Mientras leía con asombro las reacciones de diversas personas ante el reportaje de Carmen Aristegui, recordé aquella teoría criminológica de las ventanas rotas (Philip Zimbardo): donde impera el descuido, el desorden y el delito, hasta los no infractores se inclinan a delinquir. Y sí. Nuestra sociedad parece haber naturalizado el quebrantamiento de las leyes y normas en favor de una conducta “racional” que hace prevalecer el bien individual. La reflexión parece interminable y la discusión eterna; sin embargo, algo es cierto: cuando la corrupción es tolerada en los más altos niveles del gobierno (y retomo la definición de corrupción que usa Morris: cualquier violación de las normas del estado o cualquier abuso de autoridad), todo mundo se toma la licencia, desde el estudiante bachiller que entrega un ensayo robado, pasando por el funcionario de medio pelo que se deja sobornar o el secretario de estado que se enriquece ilícitamente. Ese es, creo, el meollo del asunto. Más allá de lo penoso y reprobable del plagio de Peña —por cuestiones morales, académicas y legales—, su implicación para la vida pública del país es desastrosa: todo se vale si sabes librarla.
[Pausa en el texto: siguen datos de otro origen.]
-- ==== Sys2Proof/Certificates/Slice0/Obligations.lean ====
section
/-! DEFINITION. The statements for the provers: each is about the block's next states, not about one program of commands. -/

open Sys2Proof Sys2Proof.Machine Sys2Proof.Safety

/-- O1. A step runs the command in front. For every command c, state s and rest of the queue, a step of the state with c
in front is exec of c on the state with the rest; on an empty queue the block idles (log entry 11). -/
def Obligations.StepRunsFront : Prop :=
  (∀ (c : Instr) (s : State) (rest : List Instr),
      step { s with pending := c :: rest } = exec c { s with pending := rest })
  ∧ ∀ s : State, s.pending = [] → step s = .next s

/-- O2. Every command answers a next state. Every command, in every state, answers a next state: none faults and none is
refused; the build and the commands that wait are as they were. That a command whose cause is absent changes nothing is
log entry 13. -/
def Obligations.EveryCommandAnswers : Prop :=
  ∀ (c : Instr) (s : State), ∃ t, exec c s = .next t ∧ t.build = s.build ∧ t.pending = s.pending

/-- O3. Every step keeps host memory canonical. From every state whose memory is in canonical form (addresses strictly
rising, no zero byte listed), every step answers a state whose memory is in canonical form, whatever command is in
front. -/
def Obligations.MemoryStaysCanonical : Prop :=
  ∀ s t : State, memCanonical s → step s = .next t → memCanonical t

/-- O4. The state at reset. After reset the memory is canonical, no command waits, no command is in flight, no upper half of a
64-bit value is latched, and the registers of the block read their reset values (values the manual gives; the build's
counts are log entry 3). -/
def Obligations.ResetState : Prop :=
  memCanonical State.reset ∧ State.reset.pending = [] ∧ State.reset.blk.cmds = [] ∧ State.reset.blk.glb.state = .reset
    ∧ State.reset.blk.latches = []
    ∧ State.reset.blk.lnk.periodUs = 10 ∧ State.reset.blk.hostCyc = 2000 ∧ State.reset.blk.srcqKib = 2048
    ∧ State.reset.blk.auditMs = 1 ∧ State.reset.blk.maxAgeUs = 1000000 ∧ State.reset.blk.fetchUs = 20
    ∧ State.reset.blk.sweepPeriodS = 600 ∧ State.reset.blk.crp.pgUs = 200 ∧ State.reset.blk.ras.sramMs = 100
    ∧ State.reset.blk.ras.parityS = 1800 ∧ State.reset.blk.lnk.pwt0 = 0x0101010101010101
    ∧ State.reset.blk.tlm.sampCfg = 0x4000000064 ∧ State.reset.blk.sec.kid = List.replicate 16 0
    ∧ ∀ a : Nat, readReg State.reset a = 0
Por estos días ha circulado una convocatoria para una marcha el 15 de septiembre en la que se exija a Peña su renuncia. El asunto no parece superar lo anecdótico. No sería así, claro, si se tratara de otra latitud. Pienso, por ejemplo, en el caso de Richard Nixon y su renuncia por el escándalo de Watergate: en ese caso, las instituciones sostuvieron al sistema, y el personaje fue retirado para que el sistema pudiera funcionar. En un país como México, en donde la democracia no está plenamente consolidada y en donde la corrupción parece transformarse al paso de las reformas anticorrupción, la renuncia de un presidente no parece una opción real. Mientras el poder no resida realmente en la población, y los políticos no dejen de actuar al servicio de los grandes capitales nacionales y extranjeros, la corrupción seguirá, reafirmando así la percepción generalizada de que el que no transa, no avanza.